Based on the above embodiment, further, the connecting lines between the centers of the three optical microstructures 170 in two adjacent sets of optical structure assemblies may be equilateral triangles. Taking the first optical assembly and the second optical assembly in the above embodiments as an example, a connection line between respective centers of one optical microstructure 170 in the first optical assembly and two optical microstructures 170 adjacent to the optical microstructure 170 in the second optical assembly forms an equilateral triangle. In the case that the optical microstructure 170 is a structure formed by a uniform material, the center of the optical microstructure 170 may be the center of gravity thereof.

More specifically, the sizes of the plurality of (complete) optical microstructures 170 disposed on the second end surface in the first direction and the second direction are the same, and since the graphs of any optical microstructure 170 cut by the first plane perpendicular to the first direction all satisfy the same non-curved surface equation, the specific structures of any optical microstructure 170 are correspondingly the same. On this basis, the corresponding point locations on the three adjacent optical microstructures 170 in the two adjacent optical structural assemblies are taken, and the connecting lines between the three point locations form an equilateral triangle.

In the case of the above technical solution, as shown in fig. 4, when the optical lens 100 needs to be used together with the light intercepting member 300, because the optical microstructures 170 are arranged in a staggered manner, when a cut-off light spot is formed, as shown in fig. 8, it is possible to maximally prevent the light intercepting member 300 from completely blocking one (or some) optical microstructures 170 in the second direction, so that a wavy shadow is not easily generated in the light spot formed on the illuminated surface.

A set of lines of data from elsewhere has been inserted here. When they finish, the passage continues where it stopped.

-- ==== Sys2Proof/Machine/TransCmd.lean ====
section
/-! DEFINITION. Sys2Proof/Machine/TransCmd.lean: the commands that change the mirrored device table (MAP, INVALIDATE,
PREFETCH, ADVISE), the resolution of faults, and the fault watchdog (R314–R317, R330–R337, R399). -/
namespace Sys2Proof.Machine

/-! ## What a stalled access belongs to goes on or ends (R330, R331) -/

/-- A copy's accesses walk again. -/
def copyRetry (id : Nat) (s : State) : State :=
  match copyGet s id with
  | none => s
  | some c =>
    if c.translated then { s with copies.ents := s.copies.ents.map (fun e => if e.copy == id then { e with stalled := false } else e) }
    else match submitGo id s with
      | (some code, t) => copyEnds id code t
      | (none, t) => t

/-- A stalled access walks again (code 0) or ends with a code. -/
def resume (code : Nat) (s : State) (a : XAcc) : State :=
  match a.who with
  | .path t g _ =>
    if code = 0 then scheduleTuft t (groupMod t g (fun x => { x with paths := x.paths.map (fun p => if p.park == .fault then { p with park := .run } else p) }) s)
    else abortOn t code s
  | .copy id => if code = 0 then copyRetry id s else copyEnds id code s
  | .stile m => resumeInv m code s
  | .cmd id => if code = 0 then s else endById id (endFailed code 0) s
  | .none => if code = 0 then (walkDemand a s).2 else s

/-- Accesses that wait for a slot take the free ones; `n` bounds their number. -/
def refillSlots (u : Nat) : Nat → State → State
  | 0, s => s
  | n + 1, s =>
    let x := xunit s u
    match x.noSlot with
    | (a, code) :: rest =>
      if x.slots.length < 64 || x.slots.any (fun f => f.page == a.va / 4096) then
        refillSlots u n (placeFault a code (setXunit u { x with noSlot := rest } s))
      else s
    | [] => s

def refill (u : Nat) (s : State) : State := refillSlots u (xunit s u).noSlot.length s

/-- Close a fault: its accesses walk again or end with a code. -/
def closeFault (u id code : Nat) (s : State) : State :=
  let x := xunit s u
  match x.slots.find? (fun f => f.id == id) with
  | none => s
  | some f => refill u (f.accs.foldl (resume code) (setXunit u { x with slots := x.slots.filter (fun g => g.id != id) } s))

/-- The unit with an open fault of a FAULT_ID. -/
def faultUnit (s : State) (id : Nat) : Option Nat := (s.xl.units.find? (fun e => e.2.slots.any (fun f => f.id == id))).map (·.1)

/-- Where a stalled access stands: in an open fault, without a slot, at a page a PREFETCH moves. -/
inductive StallPlace where
  | slot | noSlot | move
  deriving DecidableEq, Repr

/-- FAULT_WATCHDOG_EXPIRE: the nth access of a place ends with 0x0205; a fault nobody waits on closes. -/
def watchdogExpire (u : Nat) (place : StallPlace) (id nth : Nat) (s : State) : State :=
  let x := xunit s u
  match place with
  | .slot =>
    match x.slots.find? (fun f => f.id == id) with
    | none => s
    | some f =>
      match f.accs[nth]? with
      | none => s
      | some a =>
        let left := f.accs.eraseIdx nth
        let t := setXunit u { x with slots := (x.slots.map (fun g => if g.id == id then { g with accs := left } else g)).filter (fun g => !g.accs.isEmpty) } s
        refill u (resume 0x0205 t a)
  | .noSlot =>
    match x.noSlot[nth]? with
    | none => s
    | some (a, _) => resume 0x0205 (setXunit u { x with noSlot := x.noSlot.eraseIdx nth } s) a
  | .move =>
    match s.xl.moveWait[nth]? with
    | none => s
    | some a => resume 0x0205 { s with xl.moveWait := s.xl.moveWait.eraseIdx nth } a

/-- TABLE_WALK_DONE: a demand or prefetch walk of a unit, for an access nothing of the model waits on. -/
def walkDone (a : XAcc) (pf : Bool) (s : State) : State :=
  if pf then walkPrefetch a s else (walkDemand a s).2

/-! ## Table pages and entries (R314, R332) -/

/-- The control processor writes an entry; the write is coherent. -/
def putEntry (tpa i w : Nat) (s : State) : State := devWrite (entryAddr tpa i) 8 w (rangeAccess .ncwr 10 (entryAddr tpa i) 8 s)

def pagesFree (s : State) : Nat := s.xl.areaBytes / 4096 - s.xl.pages.length

/-- Take the lowest free page of the table area, zeroed. -/
def takePage (s : State) : Nat × State :=
  let i := ((List.range (s.xl.pages.length + 1)).find? (fun i => !s.xl.pages.contains (s.xl.area + 4096 * i))).getD 0
  let p := s.xl.area + 4096 * i
  (p, { zeroMem p 4096 (rangeAccess .ncwr 10 p 4096 s) with xl.pages := setAdd s.xl.pages p })

/-- Give a table page back; walk caches forget it. -/
def givePage (p : Nat) (s : State) : State :=
  { s with xl.pages := setDel s.xl.pages p, xl.units := s.xl.units.map (fun e => (e.1, { e.2 with walk := e.2.walk.filter (fun w => w.pa != p) })) }

/-- Give back a table and every table below it; `tpa` is a table of level `l`. -/
def dropTree : Nat → Nat → State → State
  | 0, tpa, s => givePage tpa s
  | l + 1, tpa, s =>
    givePage tpa ((List.range 512).foldl (fun t i =>
      let e := entryAt s tpa i
      if entV e && !entLeaf e then dropTree l (entPa e) t else t) s)

/-- The table of level `lvl` on the path of an address, taken where it is missing; from table `tpa` of level `l`. -/
def tableFor (va lvl : Nat) : Nat → Nat → State → Nat × State
  | 0, tpa, s => (tpa, s)
  | l + 1, tpa, s =>
    if l + 1 ≤ lvl then (tpa, s)
    else
      let i := vaIdx va (l + 1)
      let e := entryAt s tpa i
      if entV e then tableFor va lvl l (entPa e) s
      else
        let (p, t) := takePage s
        tableFor va lvl l p (putEntry tpa i (pointerWord p) t)

/-- A valid leaf with its place: table, index, level, address, entry, and the pointers above as (table, index), nearest first. -/
structure LeafAt where
  tpa : Nat
  idx : Nat
  level : Nat
  va : Nat
  e : Nat
  path : List (Nat × Nat)

/-- Valid leaves that overlap [lo, hi), below table `tpa` of level `l` whose first address is `base`. -/
def visit (s : State) (lo hi : Nat) : Nat → Nat → Nat → List (Nat × Nat) → List LeafAt
  | 0, tpa, base, path =>
    (List.range 512).filterMap (fun i =>
      let a := base + i * 4096
      if hi ≤ a || a + 4096 ≤ lo then none
      else
        let e := entryAt s tpa i
        if entV e && entLeaf e then some ⟨tpa, i, 0, a, e, path⟩ else none)
  | l + 1, tpa, base, path =>
    (List.range 512).flatMap (fun i =>
      let z := pageSize (l + 1)
      let a := base + i * z
      if hi ≤ a || a + z ≤ lo then []
      else
        let e := entryAt s tpa i
        if !entV e then []
        else if entLeaf e then [⟨tpa, i, l + 1, a, e, path⟩] else visit s lo hi l (entPa e) a ((tpa, i) :: path))

def leavesIn (s : State) (lo hi : Nat) : List LeafAt := visit s lo hi 4 (tableRoot s) 0 []

/-- Keys (level, address prefix) of the table pages a leaf of level `lvl` still needs, the entries `gone` counting as invalid. -/
def pathNeed (s : State) (va lvl : Nat) (gone : List (Nat × Nat)) : Nat → Nat → List (Nat × Nat)
  | 0, _ => []
  | l + 1, tpa =>
    if l + 1 ≤ lvl then []
    else
      let i := vaIdx va (l + 1)
      let e := entryAt s tpa i
      if !entV e || entLeaf e || gone.contains (tpa, i) then (span lvl (l + 1 - lvl)).map (fun k => (k, va / pageSize (k + 1)))
      else pathNeed s va lvl gone l (entPa e)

Based on the optical lens 100 disclosed in any of the above embodiments, as shown in fig. 7, an optical module is further disclosed in the embodiments of the present application, which includes the light source 200, the light-intercepting member 300, the bracket 400 and any of the above optical lenses 100, wherein both the light source 200 and the optical lens 100 are mounted on the bracket 400, so that the bracket 400 is used to provide a supporting function for the light source 200 and the optical lens 100. The bracket 400 may be formed of a relatively strong material such as plastic or metal, and the specific shape and size of the bracket 400 may be determined according to parameters such as the size and shape of the light source 200 and the optical lens 100, which are not limited herein. The light source 200 and the optical lens 100 may be fixed at corresponding positions of the bracket 400 by means of bonding or connecting members. In addition, in the process of assembling the optical module, the light source 200 may be located at a side where the first end surface 110 of the optical lens 100 is located, so as to ensure that the light emitted by the light source 200 can enter the optical lens 100 through the first end surface 110 of the optical lens 100 and exit from the second end surface of the optical lens 100.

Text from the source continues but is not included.